This week, I'm back to give you a few more tips on using signs with your child. Today, I'm going to touch on how to select the words you'll be signing with your little one. Later, I'll be sharing some tips about how to go about getting your child to actually use those signs, which is sometimes easier said than done.
So. Where to start with baby signs? There's no magical starting point, but a few simple tips can get you headed in the right direction.
- When you are first starting out with baby signs, you'll want to think about the signs that will be most apt to get your child what he wants most quickly. You also want to pick signs that you can use in almost any activity-- that way you'll get lots of chances to use them with your little one. For these reasons, most people will start with two simple but powerful signs: more and all done. If you choose to teach your child to sign "more," know that he will probably begin to sign "more" to request almost everything. That's okay. He's learning to communicate with you, and that's good!

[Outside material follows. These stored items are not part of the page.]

-- ==== Sys2Proof/Laws/Engine.lean ====
section
/-! SUPPORT. What an engine step can do, said once: which fields it leaves, and the shape of each step. -/

namespace Sys2Proof.Machine

/-- Two states that differ in the message state and in EVENTS at most, where no event is lost. -/
structure OnlyMessage (s t : State) : Prop where
  params : t.params = s.params
  state : t.state = s.state
  cfg : t.cfg = s.cfg
  events : ∃ e, t.events = s.events ||| e
  intEn : t.intEn = s.intEn
  bitbufAddr : t.bitbufAddr = s.bitbufAddr
  loLatch : t.loLatch = s.loLatch
  inbox : t.inbox = s.inbox
  turns : t.turns = s.turns
  ticks : t.ticks = s.ticks
  responses : t.responses = s.responses

theorem onlyMessage_msg (s : State) (m : Message) : OnlyMessage s { s with msg := m } :=
  ⟨rfl, rfl, rfl, ⟨0, by simp⟩, rfl, rfl, rfl, rfl, rfl, rfl, rfl⟩

theorem onlyMessage_raise (s : State) (e : Event) : OnlyMessage s (s.raise e) :=
  ⟨rfl, rfl, rfl, ⟨_, rfl⟩, rfl, rfl, rfl, rfl, rfl, rfl, rfl⟩

theorem OnlyMessage.refl (s : State) : OnlyMessage s s := onlyMessage_msg s s.msg

theorem OnlyMessage.trans {s t u : State} (h : OnlyMessage s t) (k : OnlyMessage t u) : OnlyMessage s u := by
  obtain ⟨a, ha⟩ := h.events
  obtain ⟨b, hb⟩ := k.events
  exact ⟨k.params.trans h.params, k.state.trans h.state, k.cfg.trans h.cfg,
    ⟨a ||| b, by rw [hb, ha, BitVec.or_assoc]⟩, k.intEn.trans h.intEn, k.bitbufAddr.trans h.bitbufAddr,
    k.loLatch.trans h.loLatch, k.inbox.trans h.inbox, k.turns.trans h.turns, k.ticks.trans h.ticks,
    k.responses.trans h.responses⟩

/-- What storing a symbol can do (42_symbol_slicer.md R194, R195). -/
theorem storeSymbol_spec (bit unk : Bool) (s : State) :
    (s.msg.bitbuf.length < s.params.bitbufDepth ∧
      storeSymbol bit unk s = { s with msg := { s.msg with bitbuf := s.msg.bitbuf ++ [⟨bit, unk⟩] } }) ∨
    (s.params.bitbufDepth ≤ s.msg.bitbuf.length ∧ storeSymbol bit unk s =
      { s with msg := { s.msg with bitlostCount := s.msg.bitlostCount + 1 } }.raise .bitbufOvf) := by
  by_cases h : s.msg.bitbuf.length < s.params.bitbufDepth
  · exact .inl ⟨h, by simp [storeSymbol, h]⟩
  · exact .inr ⟨by omega, by simp [storeSymbol, h, bitbufOverflow]⟩

/-- What a message keeps while a window is demodulated. -/
structure WindowKeeps (m n : Message) : Prop where
  sfifo : n.sfifo = m.sfifo
  winbuf : n.winbuf = m.winbuf
  peak : n.peak = m.peak
  outseq : n.outseq = m.outseq
  ofifo : n.ofifo = m.ofifo
  fphase : n.fphase = m.fphase
  sampleCount : n.sampleCount = m.sampleCount
  results : n.results = m.results
  prefix_ : m.bitbuf <+: n.bitbuf

theorem WindowKeeps.refl (m : Message) : WindowKeeps m m :=
  ⟨rfl, rfl, rfl, rfl, rfl, rfl, rfl, rfl, List.prefix_rfl⟩

theorem WindowKeeps.trans {a b c : Message} (h : WindowKeeps a b) (k : WindowKeeps b c) : WindowKeeps a c :=
  ⟨k.sfifo.trans h.sfifo, k.winbuf.trans h.winbuf, k.peak.trans h.peak, k.outseq.trans h.outseq,
    k.ofifo.trans h.ofifo, k.fphase.trans h.fphase, k.sampleCount.trans h.sampleCount,
    k.results.trans h.results, h.prefix_.trans k.prefix_⟩

/-- A demodulated window changes the symbol side of the message alone, appends at most one symbol, and never
overfills the bit buffer (42_symbol_slicer.md R190–R195). -/
structure WindowEffect (s t : State) : Prop where
  only : OnlyMessage s t
  keeps : WindowKeeps s.msg t.msg
  fits : s.msg.bitbuf.length ≤ s.params.bitbufDepth → t.msg.bitbuf.length ≤ s.params.bitbufDepth

theorem storeSymbol_effect (bit unk : Bool) (s : State) : WindowEffect s (storeSymbol bit unk s) := by
  rcases storeSymbol_spec bit unk s with ⟨h, e⟩ | ⟨h, e⟩ <;> rw [e]
  · exact ⟨onlyMessage_msg s _, ⟨rfl, rfl, rfl, rfl, rfl, rfl, rfl, rfl, List.prefix_append _ _⟩,
      fun _ => by simpa using h⟩
  · exact ⟨(onlyMessage_msg s _).trans (onlyMessage_raise _ _),
      ⟨rfl, rfl, rfl, rfl, rfl, rfl, rfl, rfl, List.prefix_rfl⟩, fun h => h⟩

theorem WindowEffect.after {s u t : State} (h : WindowEffect u t) (ho : OnlyMessage s u)
    (hk : WindowKeeps s.msg u.msg) (hb : u.msg.bitbuf = s.msg.bitbuf) : WindowEffect s t :=
  ⟨ho.trans h.only, hk.trans h.keeps, fun hl => by
    have := h.fits (by rw [hb, ho.params]; exact hl)
    rwa [ho.params] at this⟩

theorem appendSymbol_effect (bit g : Bool) (s : State) : WindowEffect s (appendSymbol bit g s) := by
  unfold appendSymbol
  split
  · exact ⟨onlyMessage_msg s _, ⟨rfl, rfl, rfl, rfl, rfl, rfl, rfl, rfl, List.prefix_rfl⟩, fun h => h⟩
  · exact (storeSymbol_effect bit true _).after (onlyMessage_msg s _)
      ⟨rfl, rfl, rfl, rfl, rfl, rfl, rfl, rfl, List.prefix_rfl⟩ rfl
  · exact storeSymbol_effect bit _ s

theorem windowComplete_effect (w : List F64) (s : State) : WindowEffect s (windowComplete w s) := by
  unfold windowComplete
  exact (appendSymbol_effect _ _ _).after (onlyMessage_msg s _)
    ⟨rfl, rfl, rfl, rfl, rfl, rfl, rfl, rfl, List.prefix_rfl⟩ rfl

/-- What the synchronizer keeps of the message: all but the five registers it writes. -/
structure SyncKeeps (m n : Message) : Prop where
  sfifo : n.sfifo = m.sfifo
  winbuf : n.winbuf = m.winbuf
  peak : n.peak = m.peak
  bitbuf : n.bitbuf = m.bitbuf
  ofifo : n.ofifo = m.ofifo
  fphase : n.fphase = m.fphase

theorem missedMarker_effect (ps pe : Nat) (s : State) :
    OnlyMessage s (missedMarker ps pe s).1 ∧ SyncKeeps s.msg (missedMarker ps pe s).1.msg := by
  unfold missedMarker
  split
  · exact ⟨onlyMessage_raise s _, rfl, rfl, rfl, rfl, rfl, rfl⟩
  · exact ⟨onlyMessage_msg s _, rfl, rfl, rfl, rfl, rfl, rfl⟩

theorem sync_effect (s : State) : OnlyMessage s (sync s).1 ∧ SyncKeeps s.msg (sync s).1.msg := by
  unfold sync
  dsimp only
  split
  · have h := missedMarker_effect 0 s.msg.bits.length
      ({ s with msg := { s.msg with
        syncResult := 0, headPos := 0, tailPos := 0, payloadStart := 0, payloadEnd := 0 } }.raise .headMiss)
    exact ⟨((onlyMessage_msg s _).trans (onlyMessage_raise _ _)).trans h.1,
      h.2.sfifo, h.2.winbuf, h.2.peak, h.2.bitbuf, h.2.ofifo, h.2.fphase⟩
  · next ph eh _ =>
    split
    · have h := missedMarker_effect (ph + s.cfg.headLen) s.msg.bits.length
        ({ s with msg := { s.msg with
          syncResult := syncWord true false true eh 0, headPos := BitVec.ofNat 32 ph, tailPos := 0,
          payloadStart := 0, payloadEnd := 0 } }.raise .tailMiss)
      exact ⟨((onlyMessage_msg s _).trans (onlyMessage_raise _ _)).trans h.1,
      h.2.sfifo, h.2.winbuf, h.2.peak, h.2.bitbuf, h.2.ofifo, h.2.fphase⟩
    · exact ⟨onlyMessage_msg s _, rfl, rfl, rfl, rfl, rfl, rfl⟩

theorem decodePayload_effect (ps pe : Nat) (s : State) :
    OnlyMessage s (decodePayload ps pe s) ∧ SyncKeeps s.msg (decodePayload ps pe s).msg := by
  unfold decodePayload
  dsimp only
  split
  · exact ⟨(onlyMessage_raise s _).trans (onlyMessage_msg _ _), rfl, rfl, rfl, rfl, rfl, rfl⟩
  · exact ⟨onlyMessage_msg s _, rfl, rfl, rfl, rfl, rfl, rfl⟩

/-- Phase 2 changes EVENTS, OUTSEQ and the result registers alone (45_destuffer.md R258). -/
theorem phase2_effect (s : State) : OnlyMessage s (phase2 s) ∧ SyncKeeps s.msg (phase2 s).msg := by
  unfold phase2
  split
  · exact ⟨(onlyMessage_raise s _).trans (onlyMessage_msg _ _), rfl, rfl, rfl, rfl, rfl, rfl⟩
  · have h := sync_effect s
    split
    · next t e =>
      rw [e] at h
      exact ⟨h.1.trans (onlyMessage_msg t _), h.2.1, h.2.2, h.2.3, h.2.4, h.2.5, h.2.6⟩
    · next t ps pe e =>
      rw [e] at h
      have k := decodePayload_effect ps pe t
      exact ⟨h.1.trans k.1, k.2.1.trans h.2.1, k.2.2.trans h.2.2, k.2.3.trans h.2.3, k.2.4.trans h.2.4,
        k.2.5.trans h.2.5, k.2.6.trans h.2.6⟩

/-- What a turn of the engine did, by the step that was enabled (40_host_ops.md R150). -/
theorem engineStep_cases (s : State) :
    (enabledStep s = some .consume ∧ engineStep s = consumeStep s) ∨
    (enabledStep s = some .drain ∧ engineStep s = drainStep s) ∨
    (enabledStep s = some .compute ∧ engineStep s = computeStep s) ∨
    (enabledStep s = some .deliver ∧ engineStep s = deliverStep s) ∨
    (enabledStep s = some .complete ∧ engineStep s = completeStep s) ∨
    (enabledStep s = none ∧ engineStep s = s) := by
  unfold engineStep
  cases h : enabledStep s with
  | none => simp
  | some e => cases e <;> simp

/-- When each engine step is enabled (40_host_ops.md R150). -/
theorem enabledStep_iff (s : State) (e : EngineStep) : enabledStep s = some e ↔
    match e with
    | .consume => s.isOpen = true ∧ s.msg.sfifo ≠ []
    | .drain => s.state = .finish ∧ s.msg.sfifo = [] ∧ s.msg.fphase = .drain
    | .compute => s.state = .finish ∧ s.msg.sfifo = [] ∧ s.msg.fphase = .compute
    | .deliver => s.state = .finish ∧ s.msg.sfifo = [] ∧ s.msg.fphase = .deliver ∧ s.msg.outseq ≠ [] ∧
        s.msg.ofifo.length < s.params.ofifoDepth
    | .complete => s.state = .finish ∧ s.msg.sfifo = [] ∧ s.msg.fphase = .deliver ∧ s.msg.outseq = [] := by
  unfold enabledStep
  by_cases hf : s.state = .finish
  · by_cases hs : s.msg.sfifo = []
    · cases hp : s.msg.fphase <;> cases e <;>
        by_cases ho : s.msg.outseq = [] <;>
        by_cases hl : s.msg.ofifo.length < s.params.ofifoDepth <;> simp [hf, hs, ho, hl]
    · cases e <;> simp [hf, hs, State.isOpen]
  · by_cases hs : s.msg.sfifo = []
    · cases e <;> simp [hf, hs]
    · cases e <;> simp [hf, hs]

end Sys2Proof.Machine
end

- Once your child starts learning that his hands have magical power over his world, you can start teaching him to be more specific about what he wants. To do this, make a quick list in your head of the things he likes the most. Does he crave his blanket? Love his books? Relish in pointing out the kitty cats that go tearing through your house? Look at the things that make him the most happy, and introduce the signs for those very things.
- As you sort through signs, choose the ones that are the most simple and distinct from each other. Young children have a limited ability to make their hands do what they want them to, so try to pick signs that have big broad movements and look for signs that are different from each other. For example, it may be hard to teach your child the difference between "eat" and "drink" because both of those signs are made up by his mouth. Instead, perhaps, you could teach him to sign for "eat," which is made by tapping closed fingertips of one hand to your lips, and then also teach him the sign for "milk," which is made by opening and shutting your hands and has nothing to do with your mouth.
- If there is a word that you really want to use, but the formal sign is tricky or complicated, change it! Make it what you want it to be.